Is Value Investing Structurally Impaired?

April 2020
Read Time: 20 min
Key Points
  • Value investing has underperformed relative to growth investing since 2007. A number of narratives have been offered to explain why “this time is different” and why value’s poor relative performance may be the “new normal.”

  • Our research decomposes the returns of value into three components: profitability, migration, and revaluation. The decomposition shows that the primary driver of value’s post-2007 underperformance has been growth stocks getting more expensive relative to value stocks.

  • If history is a guide, current valuation levels imply that over the next five years, value stocks are poised to deliver an annualised excess return over the cap-weighted index of 3.0% a year in the United States and 1.2% a year in Australia.

  • Value strategies appear to be as attractive today as they have ever been historically. The future long-term expected returns for value strategies are very promising.

Over the last roughly 13 years, and exacerbated by the severe market downturn in the first quarter of 2020, US value stocks have experienced their longest and deepest drawdown since 1963. Prior to 2020, Australian value stocks were spared the underperformance of value, but the recent value–growth cycle has been daunting for any investor with a value orientation.

Because storytelling is central to the human existence, we instinctively gravitate to narratives as a way to understand our environment. A number of narratives have promoted the idea that value investing has become structurally impaired. While these popular explanations seem compelling and reasonable, are they supported by data? By identifying and studying the key components of the value premium, we can debunk or validate these explanations.

Let’s begin by putting the latest value drawdown into perspective, recalling value investing’s deep roots and long history. Then we will examine the most common narratives that seek to justify value’s death. Next, we will look at a decomposition of the three essential elements of return to understand the reasons for value’s underperformance. Finally, we will examine the performance of value and growth in the Australian markets, before concluding with our forward-looking return expectations for value strategies.

Putting Value’s Performance into Perspective

Arnott et al. (2020) studied why US value stocks have underperformed their growth counterparts by 50.0% since 2007, which is the longest and deepest drawdown since 1963. By comparison, the tech bubble drawdown from August 1998 to February 2000 was 40.7%. By duration, the current drawdown span of 13.3 years surpasses all others by a wide margin; the second-longest bout during the biotech bubble was in the early 1990s, which lasted for a much shorter 3.8 years.
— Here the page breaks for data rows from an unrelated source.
@[simp] theorem State.core_setEntry (s : State) (c n d : Nat) (e : LoftEntry) : (s.setEntry c n e).core d = s.core d := rfl
@[simp] theorem State.core_setLaunch (s : State) (l : Launch) (d : Nat) : (s.setLaunch l).core d = s.core d := rfl
@[simp] theorem State.core_modLaunch (s : State) (k : Nat) (f : Launch → Launch) (d : Nat) :
    (s.modLaunch k f).core d = s.core d := rfl
@[simp] theorem State.core_setPacket (s : State) (p : Packet) (d : Nat) : (s.setPacket p).core d = s.core d := rfl
@[simp] theorem State.core_dropPacket (s : State) (n : Nat) (d : Nat) : (s.dropPacket n).core d = s.core d := rfl
@[simp] theorem State.entry_modCore (s : State) (c : Nat) (f : Core → Core) (d n : Nat) :
    (s.modCore c f).entry d n = s.entry d n := rfl
@[simp] theorem State.entry_setEntry_same (s : State) (c n : Nat) (e : LoftEntry) : (s.setEntry c n e).entry c n = e :=
  mapGet_mapSet_same _ _ _ _

/-- Two updates of one core are one. -/
@[simp] theorem State.modCore_modCore (s : State) (c : Nat) (f g : Core → Core) :
    (s.modCore c f).modCore c g = s.modCore c fun k => g (f k) := by
  simp [State.modCore, State.setCore, State.core, mapSet_mapSet]

@[simp] theorem State.modMe_modMe (s : State) (f g : Core → Core) :
    (s.modMe f).modMe g = s.modMe fun k => g (f k) := State.modCore_modCore _ _ _ _

theorem State.advance_eq (s : State) (n : Nat) : s.advance n = s.modMe fun k => k.advance n := rfl
theorem State.wait_eq (s : State) : s.wait = s.modMe fun k => { k with stall := true } := rfl
@[simp] theorem State.advance_mem (s : State) (n : Nat) : (s.advance n).mem = s.mem := rfl
@[simp] theorem State.wait_mem (s : State) : s.wait.mem = s.mem := rfl
@[simp] theorem State.advance_cur (s : State) (n : Nat) : (s.advance n).cur = s.cur := rfl
@[simp] theorem State.wait_cur (s : State) : s.wait.cur = s.cur := rfl

/-! ## Updates of a core -/

@[simp] theorem Core.setG_run (k : Core) (r : Reg) (w : Word) : (k.setG r w).run = k.run := by unfold Core.setG; split <;> rfl
@[simp] theorem Core.setG_launch (k : Core) (r : Reg) (w : Word) : (k.setG r w).launch = k.launch := by unfold Core.setG; split <;> rfl
@[simp] theorem Core.setG_ctx (k : Core) (r : Reg) (w : Word) : (k.setG r w).ctx = k.ctx := by unfold Core.setG; split <;> rfl
@[simp] theorem Core.setG_pc (k : Core) (r : Reg) (w : Word) : (k.setG r w).pc = k.pc := by unfold Core.setG; split <;> rfl
@[simp] theorem Core.setG_gfull (k : Core) (r : Reg) (w : Word) : (k.setG r w).gfull = k.gfull := by unfold Core.setG; split <;> rfl
@[simp] theorem Core.setG_v (k : Core) (r : Reg) (w : Word) : (k.setG r w).v = k.v := by unfold Core.setG; split <;> rfl
@[simp] theorem Core.setG_vfull (k : Core) (r : Reg) (w : Word) : (k.setG r w).vfull = k.vfull := by unfold Core.setG; split <;> rfl
@[simp] theorem Core.setG_m (k : Core) (r : Reg) (w : Word) : (k.setG r w).m = k.m := by unfold Core.setG; split <;> rfl
@[simp] theorem Core.setG_fcsr (k : Core) (r : Reg) (w : Word) : (k.setG r w).fcsr = k.fcsr := by unfold Core.setG; split <;> rfl
@[simp] theorem Core.setG_jord (k : Core) (r : Reg) (w : Word) : (k.setG r w).jord = k.jord := by unfold Core.setG; split <;> rfl
@[simp] theorem Core.setG_jfl (k : Core) (r : Reg) (w : Word) : (k.setG r w).jfl = k.jfl := by unfold Core.setG; split <;> rfl
@[simp] theorem Core.setG_vstat (k : Core) (r : Reg) (w : Word) : (k.setG r w).vstat = k.vstat := by unfold Core.setG; split <;> rfl
@[simp] theorem Core.setG_gidx (k : Core) (r : Reg) (w : Word) : (k.setG r w).gidx = k.gidx := by unfold Core.setG; split <;> rfl
@[simp] theorem Core.setG_nroute (k : Core) (r : Reg) (w : Word) : (k.setG r w).nroute = k.nroute := by unfold Core.setG; split <;> rfl
@[simp] theorem Core.setG_srkey (k : Core) (r : Reg) (w : Word) : (k.setG r w).srkey = k.srkey := by unfold Core.setG; split <;> rfl
@[simp] theorem Core.setG_tcause (k : Core) (r : Reg) (w : Word) : (k.setG r w).tcause = k.tcause := by unfold Core.setG; split <;> rfl
@[simp] theorem Core.setG_tval (k : Core) (r : Reg) (w : Word) : (k.setG r w).tval = k.tval := by unfold Core.setG; split <;> rfl
@[simp] theorem Core.setG_tpc (k : Core) (r : Reg) (w : Word) : (k.setG r w).tpc = k.tpc := by unfold Core.setG; split <;> rfl
@[simp] theorem Core.setG_usc (k : Core) (r : Reg) (w : Word) : (k.setG r w).usc = k.usc := by unfold Core.setG; split <;> rfl
@[simp] theorem Core.setG_lstat (k : Core) (r : Reg) (w : Word) : (k.setG r w).lstat = k.lstat := by unfold Core.setG; split <;> rfl
@[simp] theorem Core.setG_acc (k : Core) (r : Reg) (w : Word) : (k.setG r w).acc = k.acc := by unfold Core.setG; split <;> rfl
@[simp] theorem Core.setG_queues (k : Core) (r : Reg) (w : Word) : (k.setG r w).queues = k.queues := by unfold Core.setG; split <;> rfl
@[simp] theorem Core.setG_mqueue (k : Core) (r : Reg) (w : Word) : (k.setG r w).mqueue = k.mqueue := by unfold Core.setG; split <;> rfl
@[simp] theorem Core.setG_qwaits (k : Core) (r : Reg) (w : Word) : (k.setG r w).qwaits = k.qwaits := by unfold Core.setG; split <;> rfl
@[simp] theorem Core.setG_force (k : Core) (r : Reg) (w : Word) : (k.setG r w).force = k.force := by unfold Core.setG; split <;> rfl
@[simp] theorem Core.setG_sparks (k : Core) (r : Reg) (w : Word) : (k.setG r w).sparks = k.sparks := by unfold Core.setG; split <;> rfl
@[simp] theorem Core.setG_deque (k : Core) (r : Reg) (w : Word) : (k.setG r w).deque = k.deque := by unfold Core.setG; split <;> rfl
@[simp] theorem Core.setG_lfsr (k : Core) (r : Reg) (w : Word) : (k.setG r w).lfsr = k.lfsr := by unfold Core.setG; split <;> rfl
@[simp] theorem Core.setG_glean (k : Core) (r : Reg) (w : Word) : (k.setG r w).glean = k.glean := by unfold Core.setG; split <;> rfl
@[simp] theorem Core.setG_ctop (k : Core) (r : Reg) (w : Word) : (k.setG r w).ctop = k.ctop := by unfold Core.setG; split <;> rfl
@[simp] theorem Core.setG_sp (k : Core) (r : Reg) (w : Word) : (k.setG r w).sp = k.sp := by unfold Core.setG; split <;> rfl
@[simp] theorem Core.setG_midway (k : Core) (r : Reg) (w : Word) : (k.setG r w).midway = k.midway := by unfold Core.setG; split <;> rfl
@[simp] theorem Core.setG_groups (k : Core) (r : Reg) (w : Word) : (k.setG r w).groups = k.groups := by unfold Core.setG; split <;> rfl
@[simp] theorem Core.setG_pending (k : Core) (r : Reg) (w : Word) : (k.setG r w).pending = k.pending := by unfold Core.setG; split <;> rfl
@[simp] theorem Core.setG_haltReq (k : Core) (r : Reg) (w : Word) : (k.setG r w).haltReq = k.haltReq := by unfold Core.setG; split <;> rfl
@[simp] theorem Core.setG_debugger (k : Core) (r : Reg) (w : Word) : (k.setG r w).debugger = k.debugger := by unfold Core.setG; split <;> rfl
@[simp] theorem Core.setG_preemptReq (k : Core) (r : Reg) (w : Word) : (k.setG r w).preemptReq = k.preemptReq := by unfold Core.setG; split <;> rfl
@[simp] theorem Core.setG_withdrawn (k : Core) (r : Reg) (w : Word) : (k.setG r w).withdrawn = k.withdrawn := by unfold Core.setG; split <;> rfl
@[simp] theorem Core.setG_headerDue (k : Core) (r : Reg) (w : Word) : (k.setG r w).headerDue = k.headerDue := by unfold Core.setG; split <;> rfl
@[simp] theorem Core.setG_gangWait (k : Core) (r : Reg) (w : Word) : (k.setG r w).gangWait = k.gangWait := by unfold Core.setG; split <;> rfl
@[simp] theorem Core.setG_holdAtom (k : Core) (r : Reg) (w : Word) : (k.setG r w).holdAtom = k.holdAtom := by unfold Core.setG; split <;> rfl
@[simp] theorem Core.setG_holdFence (k : Core) (r : Reg) (w : Word) : (k.setG r w).holdFence = k.holdFence := by unfold Core.setG; split <;> rfl
@[simp] theorem Core.setG_svlPorts (k : Core) (r : Reg) (w : Word) : (k.setG r w).svlPorts = k.svlPorts := by unfold Core.setG; split <;> rfl
@[simp] theorem Core.setG_tlb (k : Core) (r : Reg) (w : Word) : (k.setG r w).tlb = k.tlb := by unfold Core.setG; split <;> rfl
@[simp] theorem Core.setG_ends (k : Core) (r : Reg) (w : Word) : (k.setG r w).ends = k.ends := by unfold Core.setG; split <;> rfl
@[simp] theorem Core.setG_stall (k : Core) (r : Reg) (w : Word) : (k.setG r w).stall = k.stall := by unfold Core.setG; split <;> rfl
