/-- Arenas of 1024 bytes in the page that maps 0x200000 to itself; g20 and g21: a table at 0x200800 with two alternatives; g22: v3 saved;
g23: no prune word. -/
def treePage : TlbEntry := pageOf 0x200000 0x20000F 1
def searchState (ctop sp : Nat) (m : List (Nat × Word)) : State :=
  { gleanState.modMe (fun k => { ([((20 : Reg), (0x200800 : Word)), (21, 2), (22, 8), (23, 0), (24, 64)].foldl (fun k e => k.setG e.1 e.2) k) with
      tlb := [treePage], ctop := ctop, sp := sp, v := k.v.set 3 (someLanes 3) }) with
    mem := m.foldl (fun m e => m.writeWord e.1 e.2) [] }
theorem reaches_of (s : State) (va : Word) (h : Nat) (e : TlbEntry)
    (x : wellFormedAddress va ∧ bits va 55 48 < 0xFD ∧ va.toNat % 8 = 0 ∧
      (((h < 2 ^ 40 ∧ s.stackReady (h / 2 ^ 36) = true ∨ 2 ^ 52 ≤ h) ∧ h / 8 * 8 ∉ s.eccBad) ∧
        (if h < 2 ^ 40 then h / 2 ^ 36 / 2 else (h - 2 ^ 52) / 2 ^ 19 / 144) = s.cur / 144) ∧
      h % 8 = 0 ∧ mapped s va e ∧ e.leaf.getLsbD 2 = true ∧ e.leaf.getLsbD 3 = true ∧
      bits e.leaf 51 12 * 2 ^ 12 + va.toNat % 2 ^ pageBits e.level = h) : reachesWord s va h :=
  ⟨x.1, x.2.1, x.2.2.1, x.2.2.2.1, x.2.2.2.2.1, e, x.2.2.2.2.2⟩
theorem arena_of (s : State) (pa n : Nat) (e : TlbEntry) (h1 : (s.arena s.cur).2 = 8 * n ∧ n ≠ 0) (h2 : s.mem.wf = true ∧ s.eccOne = [])
    (h3 : ∀ i < n, wellFormedAddress (s.arenaVa s.cur (8 * i)) ∧ bits (s.arenaVa s.cur (8 * i)) 55 48 < 0xFD ∧
      (s.arenaVa s.cur (8 * i)).toNat % 8 = 0 ∧
      (((pa + 8 * i < 2 ^ 40 ∧ s.stackReady ((pa + 8 * i) / 2 ^ 36) = true ∨ 2 ^ 52 ≤ pa + 8 * i) ∧ (pa + 8 * i) / 8 * 8 ∉ s.eccBad) ∧
        (if pa + 8 * i < 2 ^ 40 then (pa + 8 * i) / 2 ^ 36 / 2 else (pa + 8 * i - 2 ^ 52) / 2 ^ 19 / 144) = s.cur / 144) ∧
      (pa + 8 * i) % 8 = 0 ∧ mapped s (s.arenaVa s.cur (8 * i)) e ∧ e.leaf.getLsbD 2 = true ∧ e.leaf.getLsbD 3 = true ∧
      bits e.leaf 51 12 * 2 ^ 12 + (s.arenaVa s.cur (8 * i)).toNat % 2 ^ pageBits e.level = pa + 8 * i) : ArenaOk s pa (8 * n) where
  extent := ⟨h1.1, by have := h1.2; omega⟩
  words := fun off hlt h8 => by
    have e1 : off = 8 * (off / 8) := by omega
    rw [e1]
    exact reaches_of _ _ _ e (h3 (off / 8) (by omega))
  plain := h2
/-- The table of alternatives, and a record in the arena whose second alternative is untried; behind it one trailed word. -/
def table : List (Nat × Word) := [(0x200800, 0x3000), (0x200808, 0x3004)]
def record (next mark : Nat) : List (Nat × Word) :=
  table ++ [(0x200040 + 8, 0x200800), (0x200040 + 16, BitVec.ofNat 64 (next * 2 ^ 16 + 2)), (0x200040 + 24, BitVec.ofNat 64 mark), (0x200040 + 32, 8),
    (0x200040 + 64, 0x77), (0x200040 + 576, 0x1122334455667788)]
theorem witness_TryAndFail :
    let s := searchState 0 1024 table
    searches s ∧ allRegisters s.me ∧ ArenaOk s 0x200000 (8 * 128) ∧ reachesWord s (s.me.gr 20) 0x200800 ∧ bits (s.me.gr (regUp 20 1)) 15 0 = 2 ∧
    (s.mem.readWord 0x200800).toNat % 4 = 0 ∧ 64 + bits (arenaWord s 0x200000 0) 32 6 * 64 + (576 + 128 * savedBelow (s.me.gr 22) 64) ≤ s.me.sp :=
  by refine ⟨?_, ?_, arena_of _ _ 128 treePage ?_ ?_ ?_, reaches_of _ _ _ treePage ?_, ?_, ?_, ?_⟩ <;> decide +kernel
theorem witness_TryAndFail_overflow :
    let s := searchState 0 512 table
    s.me.sp < 64 + bits (arenaWord s 0x200000 0) 32 6 * 64 + (576 + 128 * savedBelow (s.me.gr 22) 64) ∧
    bits (s.me.gr (regUp 13 0)) 15 0 = 0 := by decide +kernel
theorem witness_TryAndFail_back :
    let s := searchState 64 1008 (record 1 1024 ++ [(0x200000 + 1008, 0x1000000000200900), (0x200000 + 1016, 0x55)])
    searches s ∧ allRegisters s.me ∧ ArenaOk s 0x200000 (8 * 128) ∧ 64 + 576 + 128 * savedBelow (arenaWord s 0x200000 (64 + 32)) 64 ≤ s.me.sp ∧
    bits (arenaWord s 0x200000 (64 + 16)) 31 16 < bits (arenaWord s 0x200000 (64 + 16)) 15 0 ∧
    reachesWord s (BitVec.ofNat 64 (bits (arenaWord s 0x200000 (64 + 8)) 55 0 + 8 * 1)) 0x200808 ∧
    bits (arenaWord s 0x200000 (64 + 24)) 32 0 = s.me.sp + 16 ∧ bits (arenaWord s 0x200000 s.me.sp) 63 60 = 1 ∧
    reachesWord s (BitVec.ofNat 64 (bits (arenaWord s 0x200000 s.me.sp) 55 0)) 0x200900 := by
  refine ⟨?_, ?_, arena_of _ _ 128 treePage ?_ ?_ ?_, ?_, ?_, reaches_of _ _ _ treePage ?_, ?_, ?_, reaches_of _ _ _ treePage ?_⟩ <;>
    decide +kernel
theorem witness_TryAndFail_last :
    let s := searchState 0 1000 [(0x200008, 0x4000)]
    s.me.ctop = 0 ∧ (arenaWord s 0x200000 8).toNat % 4 = 0 ∧ bits (arenaWord s 0x200000 8) 55 0 ≠ 0 ∧ (scalarState.arena 0).2 = 0 := by decide +kernel
theorem witness_ChoicePointInstructions :
    let s := searchState 64 1008 (record 1 1008)
    searches s ∧ s.me.gIsFull 13 = true ∧ (s.me.gr 13).toNat < s.me.ctop ∧ s.me.ctop ≤ (s.me.gr 24).toNat ∧
    (arenaWord s 0x200000 (s.me.ctop + 16)).getLsbD 32 = false ∧ bits (arenaWord s 0x200000 s.me.ctop) 32 0 ≤ (s.me.gr 13).toNat := by decide +kernel
/-- A stolen record with a prune word, and a CUT that has one more increment to send. -/
theorem witness_ChoicePointInstructions_stolen :
    let s := searchState 64 1008 (record 1 1008 ++ [(0x200040 + 16, 0x100010002), (0x200040 + 40, 0x203000)])
    searches s ∧ ArenaOk s 0x200000 (8 * 128) ∧ (s.me.gr 13).toNat < s.me.ctop ∧ (arenaWord s 0x200000 (s.me.ctop + 16)).getLsbD 32 = true ∧
    bits (arenaWord s 0x200000 s.me.ctop) 32 0 ≤ (s.me.gr 13).toNat ∧ bits (arenaWord s 0x200000 (s.me.ctop + 40)) 55 0 = 0x203000 ∧
    reachesWord s 0x203000 0x203000 := by
  refine ⟨?_, arena_of _ _ 128 treePage ?_ ?_ ?_, ?_, ?_, ?_, ?_, reaches_of _ _ _ treePage ?_⟩ <;> decide +kernel
theorem witness_ChoicePointInstructions_cutting :
    let s := (searchState 0 1008 []).modMe fun k => { k with midway := some (.cut [⟨0x203000, 0x203000, false⟩]) }
    s.me.midway = some (.cut [⟨0x203000, 0x203000, false⟩]) ∧ s.me.gIsFull 13 = true ∧ (∀ q ∈ s.net, q.src ≠ s.cur) := by decide +kernel
theorem witness_ChoicePointInstructions_claim :
    let s := searchState 0 1024 []
    s.target (s.me.gr 20) 8 .rw = (.at 0x200800 false, s) ∧ s.target (s.me.gr 20) 8 .write = (.at 0x200800 false, s) ∧ s.me.usc ≠ 1023 ∧ unheld s ∧
    (arenaWord s 0x200000 40).getLsbD 0 = false := by
  unfold unheld; decide +kernel
theorem witness_ChoicePointInstructions_frame : frameState.me.inFrame = true ∧ frameState.me.holdFence = [] := by decide +kernel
Prior to the most recent period of underperformance, the value factor had experienced steady growth over the prior half-century, albeit temporarily interrupted by events such as the Nifty Fifty surge in the early 1970s, biotech bubble in the early 1990s, and tech bubble in the late 1990s, as illustrated in Figure 1. Unsurprisingly, the latest emergence of a deep, persistent bout of underperformance is raising questions about whether value is structurally impaired.


What’s “Wrong” with Value?

Because reports and narratives purporting value’s death are attention grabbing, it’s easy to overlook that value investing has solid economic foundations and a long history, extending back to the 1930s with the publication of Graham and Dodd’s classic book Security Analysis. Value is one of the most studied and academically recognised factors with empirical evidence of a value premium established over four decades ago by Basu (1977). While the source of the value premium is debatable, a plethora of academic studies in subsequent years consistently confirmed that the value effect is not an artifact of a data-mining exercise, but rather is robust across asset classes, geographies, and definition changes.

Given the jarring rift between value’s latest throes (post-2007) versus its long-run experience (pre-2007), investors are increasingly asking: What’s wrong with value?

Several narratives purport to explain value’s latest travails. One of these narratives is that the emergence of a technological revolution has driven longstanding brick-and-mortar companies out of business.1 If true, then growth companies relative to value companies should permanently be even more profitable than they have been historically.

Another common narrative is that value has become a crowded trade, implying dimmed return prospects. If true, then we should have seen a persistently narrow spread in valuation multiples between value and growth companies over the last 13.3 years.

Others contend that as markets and the economy have evolved, the relative valuation reversion between value and growth stocks has slowed; valuations have become more stable. If true, then compared to the past, fewer value stocks should be migrating to neutral and growth categories (and vice versa). These narratives, among others, imply value is structurally impaired.2

As humans we find these stories compelling and interesting, but as investors we should ask if the assumptions underlying these tales are not tall, but true. Basically, do the data support these explanations? Do we see any evidence of value’s demise in the drivers of the value–growth divergence? Is value structurally impaired, and if so, only in the United States or also globally? Rather than fixate on a story, we address these questions using a return decomposition framework.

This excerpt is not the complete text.